● **Problem to work on**: Would you return the lines between the one holding "waiting := w" and the one holding "def State.restSpan (s", inclusive, and only those, exactly as they stand in the listing below?

─── Source data ───

-- ==== Sys2Proof/Machine/Buffer.lean ====
section
/-! DEFINITION. The span buffer (chapter 4): directory, allocation, the allocation queue, attach, detach, and what
becomes of a span when its use changes. -/

namespace Sys2Proof.Machine

open Sys2Proof

/-! ## Reading the span records -/

/-- The record of a span; a FREE span has none (R74). -/
def SpanBuffer.span (b : SpanBuffer) (i : Nat) : Option Span := Keyed.get b.spans i

/-- A span stands in the directory: it is FILLING or VALID (R77). -/
def Span.found (x : Span) : Bool :=
  match x.state with
  | .filling _ => true
  | .valid => true
  | .stale => false

/-- The span that the directory finds for a key (R77). -/
def SpanBuffer.find (b : SpanBuffer) (k : Key) : Option Nat :=
  match b.spans.find? (fun e => e.2.key == k && e.2.found) with
  | some e => some e.1
  | none => none

/-- The fetch record of a span (R76). -/
def Span.fetch (x : Span) : Option Fetch :=
  match x.state with
  | .filling f => some f
  | .valid => none
  | .stale => none

/-- The fetch record that a span holds, if it is FILLING. -/
def SpanBuffer.fetch (b : SpanBuffer) (i : Nat) : Option Fetch :=
  match b.span i with
  | none => none
  | some x => x.fetch

/-- The free list, oldest first (R78). -/
def SpanBuffer.freeList (b : SpanBuffer) : List Nat :=
  List.range' b.fresh (Config.bufferPages - b.fresh) ++ b.freed

/-- The earliest deadline of a referrer list (R83); 0 for an empty one. -/
def earliest : List Referrer → Nat
  | [] => 0
  | r :: [] => r.deadline
  | r :: q :: t => min r.deadline (earliest (q :: t))

/-! ## Writing the span records -/

/-- Sets the record of a span. -/
def SpanBuffer.put (b : SpanBuffer) (i : Nat) (x : Span) : SpanBuffer := { b with spans := Keyed.put b.spans i x }

/-- Sets the record of a span. -/
def State.putSpan (s : State) (i : Nat) (x : Span) : State := { s with buffer := s.buffer.put i x }

/-- Sets the fetch record of a FILLING span. -/
def State.putFetch (s : State) (i : Nat) (f : Fetch) : State :=
  match s.buffer.span i with
  | some x => s.putSpan i { x with state := .filling f }
  | none => s

/-- A new fetch record in QUEUED (R100). -/
def Fetch.create (deadline : Nat) (sequence : Long) : Fetch :=
  { state := .queued, deadline := deadline, sequence := sequence, failures := 0, notBefore := none, tag := none,
    base := 0, received := 0, check := 0, issueTime := none, expiry := none, firstIssue := none, report := false,
    waiting := false }

/-- Draws the next enqueue sequence (R101). -/
def State.nextSequence (s : State) : State := { s with fetch := { s.fetch with enqueue := s.fetch.enqueue + 1 } }

/-! ## Allocation (R80) -/

/-- Takes a span from the front of the free list, or evicts the span at the front of the resting list (R80). -/
def SpanBuffer.take (b : SpanBuffer) : Option (Nat × SpanBuffer) :=
  if b.fresh < Config.bufferPages then some (b.fresh, { b with fresh := b.fresh + 1 })
  else match b.freed with
    | i :: r => some (i, { b with freed := r })
    | [] => match b.resting with
      | i :: r => some (i, { b with resting := r, spans := Keyed.drop b.spans i })
      | [] => none

/-- Gives a key a span in FILLING with the referrers given and a QUEUED fetch of their earliest deadline (R80, R100);
none where both lists are empty. -/
def State.allocate (s : State) (k : Key) (refs : List Referrer) : Option (Nat × State) :=
  match s.buffer.take with
  | none => none
  | some (i, b) =>
    let f := Fetch.create (earliest refs) s.fetch.enqueue
    let x : Span := { key := k, state := .filling f, refs := refs, pins := 0, refill := false, checkFailed := false }
    some (i, State.nextSequence { s with buffer := b.put i x })

/-! ## Slots and the spans they name -/

/-- Applies a change to the slot of a window or sending set that has the serial given. -/
def Window.mapSlot (w : Window) (serial : Nat) (f : Slot → Slot) : Window :=
  { w with slots := w.slots.map (fun x => if x.serial = serial then f x else x),
           sending := w.sending.map (fun x => if x.serial = serial then f x else x) }

/-- Applies a change to one slot of a stream. -/
def State.mapSlot (s : State) (h : Handle) (serial : Nat) (f : Slot → Slot) : State :=
  s.setWindow h ((s.window h).mapSlot serial f)

/-- A slot of a stream, from its window or its sending set. -/
def Window.slot (w : Window) (serial : Nat) : Option Slot :=
  (w.slots ++ w.sending).find? (fun x => x.serial == serial)

/-- The slot's page-list entry for a key names the span given (R56). -/
def Slot.name (x : Slot) (k : Key) (span : Option Nat) : Slot :=
  { x with pages := x.pages.map (fun e => if e.key = k then { e with span := span } else e) }

/-- The page-list entries of the slots that referrers stand for come to name a span for a key. -/
def State.nameSpan (s : State) (k : Key) (span : Option Nat) : List Referrer → State
  | [] => s
  | r :: t => (s.mapSlot r.handle r.slot (fun x => x.name k span)).nameSpan k span t

/-! ## The allocation queue (R81) -/

/-- Serves the keys given, in order, while a span can be taken; the queue keeps those not served. -/
def State.serveKeys (s : State) : List WaitingKey → State
  | [] => { s with buffer := { s.buffer with waiting := [] } }
  | w :: t => match s.allocate w.key w.slots with
    | none => { s with buffer := { s.buffer with waiting := w :: t } }
    | some (i, s') => (s'.nameSpan w.key (some i) w.slots).serveKeys t

/-- Serves the allocation queue, whenever a span becomes FREE or rests (R81). -/
def State.serve (s : State) : State := s.serveKeys s.buffer.waiting

/-- A key without a span comes to wait with its slots (R81). -/
def State.waitFor (s : State) (k : Key) (refs : List Referrer) : State :=
  { s with buffer := { s.buffer with waiting := s.buffer.waiting ++ [{ key := k, slots := refs }] } }

/-- A slot that waits leaves its key, and a key left with no slots leaves the queue (R81). -/
def State.leaveKey (s : State) (h : Handle) (serial : Nat) (k : Key) : State :=
  let left (w : WaitingKey) : WaitingKey :=
    if w.key = k then { w with slots := w.slots.filter (fun r => !(r.handle == h && r.slot == serial)) } else w
  { s with buffer := { s.buffer with waiting := (s.buffer.waiting.map left).filter (fun w => !w.slots.isEmpty) } }

/-! ## Ends of use (R78, R82, R84, R91) -/

/-- A span becomes FREE, at the end of the free list (R78). -/
def State.freeSpan (s : State) (i : Nat) : State :=
  State.serve { s with buffer :=
    { s.buffer with spans := Keyed.drop s.buffer.spans i, freed := s.buffer.freed ++ [i] } }

/-- A VALID span without use joins the end of the resting list (R78). -/
def State.restSpan (s : State) (i : Nat) : State :=
  State.serve { s with buffer := { s.buffer with resting := s.buffer.resting ++ [i] } }

/-- A fetch takes the earliest deadline of its span's referrers (R83). -/
def Span.redeadline (x : Span) : Span :=
  match x.state with
  | .filling f => if x.refs.isEmpty then x else { x with state := .filling { f with deadline := earliest x.refs } }
  | .valid => x
  | .stale => x

/-- What becomes of a span when a reference or a pin of it has gone (R82, R84, R91, R94). -/
def State.settleUse (s : State) (i : Nat) : State :=
  match s.buffer.span i with
  | none => s
  | some x => match x.state with
    | .valid => if x.refs.isEmpty ∧ x.pins = 0 then s.restSpan i else s
    | .stale => if x.refs.isEmpty ∧ x.pins = 0 then s.freeSpan i else s
    | .filling f =>
      if x.refs.isEmpty then
        match f.state with
        | .queued => s.freeSpan i
        | .deferred => s.freeSpan i
        | .issued => s
      else s.putSpan i x.redeadline

/-! ## Attach and detach (R79, R82) -/

/-- What the span buffer answers to an attach (R79): the span named, if any, whether it is VALID, and its CHECK_FAILED
mark. WAITING names no span. -/
structure Attached where
  span  : Option Nat
  valid : Bool
  mark  : Bool
  deriving DecidableEq, Repr

/-- Whether a key waits in the allocation queue. -/
def SpanBuffer.awaits (b : SpanBuffer) (k : Key) : Bool := b.waiting.any (fun w => w.key == k)

/-- One slot attaches one page (R79). -/
def State.attach (s : State) (r : Referrer) (k : Key) : State × Attached :=
  match s.buffer.find k with
  | some i => match s.buffer.span i with
    | none => (s, { span := none, valid := false, mark := false })
    | some x =>
      let x' := Span.redeadline { x with refs := x.refs ++ [r] }
      let b := s.buffer.put i x'
      ({ s with buffer := { b with resting := b.resting.filter (fun j => j != i) } },
        { span := some i, valid := x.fetch.isNone, mark := x.checkFailed })
  | none =>
    if s.buffer.awaits k then
      let joined (w : WaitingKey) : WaitingKey := if w.key = k then { w with slots := w.slots ++ [r] } else w
      ({ s with buffer := { s.buffer with waiting := s.buffer.waiting.map joined } },
        { span := none, valid := false, mark := false })
    else match s.allocate k [r] with
      | some (i, s') => (s', { span := some i, valid := false, mark := false })
      | none => (s.waitFor k [r], { span := none, valid := false, mark := false })

/-- One slot stops naming one span (R82); a span the slot is no referrer of is left as it is. -/
def State.detachSpan (s : State) (h : Handle) (serial i : Nat) : State :=
  match s.buffer.span i with
  | none => s
  | some x =>
    if x.refs.any (fun r => r.handle == h && r.slot == serial) then
      State.settleUse
        (s.putSpan i { x with refs := x.refs.filter (fun r => !(r.handle == h && r.slot == serial)) }) i
    else s

/-- The span that a slot of a stream names for a key at present. -/
def State.namedSpan (s : State) (h : Handle) (serial : Nat) (k : Key) : Option Nat :=
  match (s.window h).slot serial with
  | none => none
  | some x => match x.pages.find? (fun e => e.key == k) with
    | none => none
    | some e => e.span

/-- A slot detaches the page of a key: from the span it names, or from the allocation queue (R81, R82). -/
def State.detachKey (s : State) (h : Handle) (serial : Nat) (k : Key) : State :=
  match s.namedSpan h serial k with
  | some i => s.detachSpan h serial i
  | none => s.leaveKey h serial k

/-- A slot detaches the pages of the keys given, in order. -/
def State.detachKeys (s : State) (h : Handle) (serial : Nat) : List Key → State
  | [] => s
  | k :: t => (s.detachKey h serial k).detachKeys h serial t

/-! ## Deadlines and the sending indication (R83, R90) -/

/-- Applies a change to the referrer entries of one slot. -/
def mapReferrer (h : Handle) (serial : Nat) (f : Referrer → Referrer) (l : List Referrer) : List Referrer :=
  l.map (fun r => if r.handle = h ∧ r.slot = serial then f r else r)

/-- Applies a change to one slot's referrer entry in the span it names for a key, or in the allocation queue. -/
def State.mapEntry (s : State) (h : Handle) (serial : Nat) (f : Referrer → Referrer) (e : PageEntry) : State :=
  match e.span with
  | some i => match s.buffer.span i with
    | none => s
    | some x => s.putSpan i (Span.redeadline { x with refs := mapReferrer h serial f x.refs })
  | none =>
    let g (w : WaitingKey) : WaitingKey := if w.key = e.key then { w with slots := mapReferrer h serial f w.slots } else w
    { s with buffer := { s.buffer with waiting := s.buffer.waiting.map g } }

/-- Applies a change to one slot's referrer entries, page by page. -/
def State.mapEntries (s : State) (h : Handle) (serial : Nat) (f : Referrer → Referrer) : List PageEntry → State
  | [] => s
  | e :: t => (s.mapEntry h serial f e).mapEntries h serial f t

/-! ## Counts (R95, R105) -/

/-- The number of span records with a property. -/
def SpanBuffer.countSpans (b : SpanBuffer) (p : Span → Bool) : Nat := (b.spans.filter (fun e => p e.2)).length

/-- The six counts of READ SPAN COUNTS (R95). -/
def SpanBuffer.counts (b : SpanBuffer) : SpanCounts :=
  { free := b.freeList.length
    filling := b.countSpans (fun x => x.fetch.isSome)
    referenced := b.countSpans (fun x => x.state == .valid && (!x.refs.isEmpty || decide (0 < x.pins)))
    resting := b.resting.length
    stale := b.countSpans (fun x => x.state == .stale)
    waiting := b.waiting.length }

end Sys2Proof.Machine
end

───

● **Worked solution**:
    | none => { s with buffer := { s.buffer with waiting := w :: t } }
    | some (i, s') => (s'.nameSpan w.key (some i) w.slots).serveKeys t

/-- Serves the allocation queue, whenever a span becomes FREE or rests (R81). -/
def State.serve (s : State) : State := s.serveKeys s.buffer.waiting

/-- A key without a span comes to wait with its slots (R81). -/
def State.waitFor (s : State) (k : Key) (refs : List Referrer) : State :=
  { s with buffer := { s.buffer with waiting := s.buffer.waiting ++ [{ key := k, slots := refs }] } }

/-- A slot that waits leaves its key, and a key left with no slots leaves the queue (R81). -/
def State.leaveKey (s : State) (h : Handle) (serial : Nat) (k : Key) : State :=
  let left (w : WaitingKey) : WaitingKey :=
    if w.key = k then { w with slots := w.slots.filter (fun r => !(r.handle == h && r.slot == serial)) } else w
  { s with buffer := { s.buffer with waiting := (s.buffer.waiting.map left).filter (fun w => !w.slots.isEmpty) } }

/-! ## Ends of use (R78, R82, R84, R91) -/

/-- A span becomes FREE, at the end of the free list (R78). -/
def State.freeSpan (s : State) (i : Nat) : State :=
  State.serve { s with buffer :=
    { s.buffer with spans := Keyed.drop s.buffer.spans i, freed := s.buffer.freed ++ [i] } }

/-- A VALID span without use joins the end of the resting list (R78). -/
def State.restSpan (s : State) (i : Nat) : State :=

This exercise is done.